Bobby Clark, Clemson University

“The adventure of the (BPLAC) committee is to improve that community in my opinion. We want to do that not only with NET+, but also in other groups such as the Minority Serving-Cyberinfrastructure Consortium to broaden our reach. Beyond the terribleness we have had with the pandemic, it has presented a challenge to most universities that they must be involved in this kind of infrastructure building if they’re going to survive what’s coming in the future,” said Bobby Clark, chair of the NET+ Business, Procurement, and Legal Advisory Committee. Listen to the soundbite.

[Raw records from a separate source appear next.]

theorem storeBytes_append (cells rest : List (Word × Byte)) (s : State) :
    storeBytes (cells ++ rest) s = storeBytes cells s >>= storeBytes rest := List.foldlM_append

/-- The cells of a word store, the more significant byte first (R34). -/
def wordCells (a w : Word) : List (Word × Byte) := [(a, hiByte w), (a + 1, loByte w)]

/-- The cells of the trap frame in the order of R203's pseudocode. -/
def frameCells (s : State) : List (Word × Byte) :=
  let t := s.read2 sysSpVector
  let flags : Byte := 0b0000#4 ++ s.flagsNibble
  [(t - 1, s.ir)] ++ wordCells (t - 3) s.sp ++ wordCells (t - 5) s.pc ++ wordCells (t - 7) s.x ++
    wordCells (t - 9) s.a ++ [(t - 10, flags)]

theorem write1_eq_storeBytes (s : State) (a : Word) (b : Byte) : s.write1 a b = storeBytes [(a, b)] s :=
  (bind_pure (s.write1 a b)).symm

theorem write2_eq_storeBytes (s : State) (a w : Word) : s.write2 a w = storeBytes (wordCells a w) s := by
  unfold State.write2 wordCells
  simp only [write1_eq_storeBytes, ← storeBytes_append, List.singleton_append]

/-- Trap entry stores the cells of its frame in order, then writes SP and PC (R203). -/
theorem takeTrap_eq_storeBytes (s : State) :
    takeTrap s = storeBytes (frameCells s) s >>= fun framed =>
      pure { framed with sp := s.read2 sysSpVector - 10, pc := framed.read2 trapPcVector } := by
  unfold takeTrap frameCells
  simp only [write1_eq_storeBytes, write2_eq_storeBytes, storeBytes_append, bind_assoc]

/-! ### Which byte a fault names (R35, log entry 14) -/

theorem write1_faults {s : State} {a : Word} (b : Byte) (hw : s.params.romWrite = .fault) (ha : InRom s a) :
    s.write1 a b = .error (.fault (.romWrite a)) := by
  unfold State.write1
  rw [if_pos (inRom_eq_true_iff.mpr ha), hw]

/-- With `ROM_WRITE = fault` a sequence of stores ends at its first address in ROM: each store before it completes and
leaves ROM where it is. -/
theorem storeBytes_faults {cells : List (Word × Byte)} {before after : List Word} {named : Word} {s : State}
    (hcells : cells.map Prod.fst = before ++ named :: after) (hw : s.params.romWrite = .fault)
    (hbefore : ∀ a ∈ before, ¬ InRom s a) (hnamed : InRom s named) :
    storeBytes cells s = .error (.fault (.romWrite named)) := by
  induction before generalizing cells s with
  | nil =>
    obtain ⟨⟨_, b⟩, rest, rfl, rfl, -⟩ := List.map_eq_cons_iff.mp hcells
    rw [storeBytes_cons, write1_faults b hw hnamed]
    rfl
  | cons a before ih =>
    obtain ⟨⟨_, b⟩, rest, rfl, rfl, hrest⟩ := List.map_eq_cons_iff.mp hcells
    obtain ⟨s', hstore⟩ := State.write1_completes b (.inr (inRom_eq_false_iff.mpr (hbefore _ List.mem_cons_self)))
    have hp : s'.params = s.params := (streamsAdvance_of_write1 hstore).params
    rw [storeBytes_cons, hstore]
    refine ih hrest (hp ▸ hw) (fun a' ha' => ?_) ((inRom_congr hp).mpr hnamed)
    rw [inRom_congr hp]
    exact hbefore a' (List.mem_cons_of_mem _ ha')
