-- ==== Sys2Proof/Word.lean ====
section
/-! DEFINITION. The word and byte types of the command interface. -/

namespace Sys2Proof

/-- A command word or a response word: a 32-bit value, no byte string (R80, R101, R106). -/
abbrev Word := BitVec 32

/-- One byte of a payload or of a buffer (R44, R80). -/
abbrev Byte := BitVec 8

/-- The 23-bit operand field of a command word (R102). -/
abbrev Imm := BitVec 23

end Sys2Proof
end

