-- ==== Sys2Proof/Machine/RingOps.lean ====
section
/-! DEFINITION. The ring primitives as the block's flows run them: initialize (R130 to R136), teardown (R137,
R138), the status queries (R140, R141), and the arming of a descriptor (R134, R194). -/

namespace Sys2Proof.Machine

/-- A descriptor of a new TO_DEVICE ring: `FREE`, `ctrl` zero, `st` cleared (R130, R132). -/
def freshDesc (b : Buffer) : Desc where
  own := .free
  ctrl := { len := 0, sop := false, eop := false }
  st := clearedStatus
  buf := b

/-- `ArmRx` (R134). -/
def armRx (bufSize : Nat) (d : Desc) : Desc :=
  { d with own := .posted, ctrl := { len := bufSize, sop := false, eop := false }, st := clearedStatus }

/-- `ArmTx` (R194); the tag is written with the copy (R195). -/
def armTx (len : Nat) (d : Desc) : Desc :=
  { d with ctrl := { len := len, sop := true, eop := true }, st := clearedStatus }

/-- The buffers of a ring, allocated in order; on a failure the ones allocated so far are freed, and no later draw
is made (R130, R131). -/
def allocBuffers : Nat → List Buffer → State → Option (List Buffer) × State
  | 0, acc, s => (some acc, s)
  | n + 1, acc, s =>
    match s.allocateBuffer (acc.map Buffer.devAddr) with
    | (none, s') => (none, s'.freeBuffers acc)
    | (some (h, a), s') => allocBuffers n (acc ++ [{ handle := h, devAddr := a, bytes := [] }]) s'

/-- The ring `initialize` makes (R130, R132, R133). -/
def newRing (c : Config) (ch : Channel) (n backing : Nat) (bufs : List Buffer) : Ring :=
  match channelDir ch with
  | .fromDevice =>
    { cap := n, curr := 0, tail := n - 2, backing := backing,
      desc := bufs.map fun b => armRx c.bufSize (freshDesc b) }
  | .toDevice =>
    { cap := n, curr := 0, tail := 0, backing := backing, desc := bufs.map freshDesc }

/-- How `initialize` ends. -/
inductive InitResult where
  | ok (s : State)
  | allocationError (s : State)
  | fault (f : FaultReason)

/-- `initialize(capacity, direction)` (R130), one atomic step, by agent `a`. -/
def ringInitialize (a : Agent) (ch : Channel) (n : Nat) (s : State) : InitResult :=
  if (s.ring ch).isSome then .fault (.ringExists ch)
  else if s.holdsLock a then .fault (.blockingUnderLock a)
  else
    match s.allocateBacking with
    | (none, s1) => .allocationError s1
    | (some (hb, _), s1) =>
      match allocBuffers n [] s1 with
      | (none, s2) => .allocationError (s2.freeHandle hb)
      | (some bufs, s2) => .ok (s2.setRing ch (some (newRing s.cfg ch n hb bufs)))

/-- `teardown()` (R137), one atomic step, with its precondition (R138). -/
def teardownRing (ch : Channel) (s : State) : Except FaultReason State :=
  match s.ring ch with
  | none => .ok s
  | some r =>
    if (s.eng ch).halted || windowEmpty r.cap (s.eng ch) then
      .ok (((s.freeBuffers (r.desc.map Desc.buf)).freeHandle r.backing).setRing ch none)
    else .error (.teardownWhileActive ch)

/-- A status query of one descriptor by a caller (R140, R141): one atomic step, no lock (R97). -/
def queryStatus (k : Nat) (ch : Channel) (i : Nat) (value : Status → Nat) (s : State) : State :=
  match s.ring ch with
  | none => s.respond k .channelNotReady 0
  | some r =>
    match r.desc[i]? with
    | none => s.raiseFault (.caller k) (.noDescriptor ch i)
    | some d => s.respond k .ok (value d.st)

end Sys2Proof.Machine
end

Educating the workforce is important because people are leaving higher education for various reasons. In an article by the Brookings Institution, this issue is compounded by universities not filling vacant jobs due to hiring freezes. Higher salaries in industry, teleworking options, and retirement benefits make staff retention challenging. The NET+ service connects experts with different skill sets to support collaborative evaluations. Internet2 utilizes the scale of the community to develop, vet, and provide services and software to empower research and education.

Community Engagement

As the NET+ program matures, leaders in working groups are broadening the reach to more institutions. They’re offering guidance on cyberinfrastructure development, IaaS adoption, SaaS accessibility, and risk management for data compliance and accessibility. These are services that many research institutions are increasingly reliant on, but community leaders see value in seeking smaller colleges and universities to adopt NET+ services and join the community discussion. 

“In the last 10 years the number of software-as-a-service vendors has exploded. What that means, at least to us at Cornell, is hundreds of solutions where people can buy off the shelf. We have cloud software purchases in every department and every college. It increases the risk at our university. Internet2 as a community can figure out how to work through that risk landscape and how to navigate it. The risk is in places like privacy and security, and data compliance and regulation, and accessibility. I know that there is a group working on the (cloud) scorecard, which is a huge step in the right direction,” said Sarah Christen, Director of IT Infrastructure, Cornell University.

Introducing the Internet2 Cloud Scorecard

Cloud Scorecard

One way R&E institutions are looking to manage the growth of cloud services on campus is through collaborative questionnaires. Panelists discussed the Cloud Scorecard as one new way the community can work on navigating a complicated ecosystem. 

At the Cloud Scorecard webinar on November 3 at 2 p.m. ET, the NET+ team is looking forward to talking about the community’s ability to acquire and deploy these services more efficiently.

Future Community Convening and Efforts

November 2021 TechExtra logo

Finally, NET+ organizers are thinking about how to convene differently. They are balancing the challenge of hosting larger meetings across higher education about NET+ services within supportive, small groups. Internet2 will continue to host events to further these conversations and cultivate resources within the community.

An example of one of these meetings that impacts the community is the Cornell Cloud Forum. Since 2015, the Cloud Forum has been the place where higher education cloud leadership meets to share their successes and failures, ask tough questions, and seek consensus on best practices. This year several Cloud Forum sessions will be part of TechEXtra virtual events including lightning talks and research presentations for the Cloud Infrastructure and Services track on November 16-18.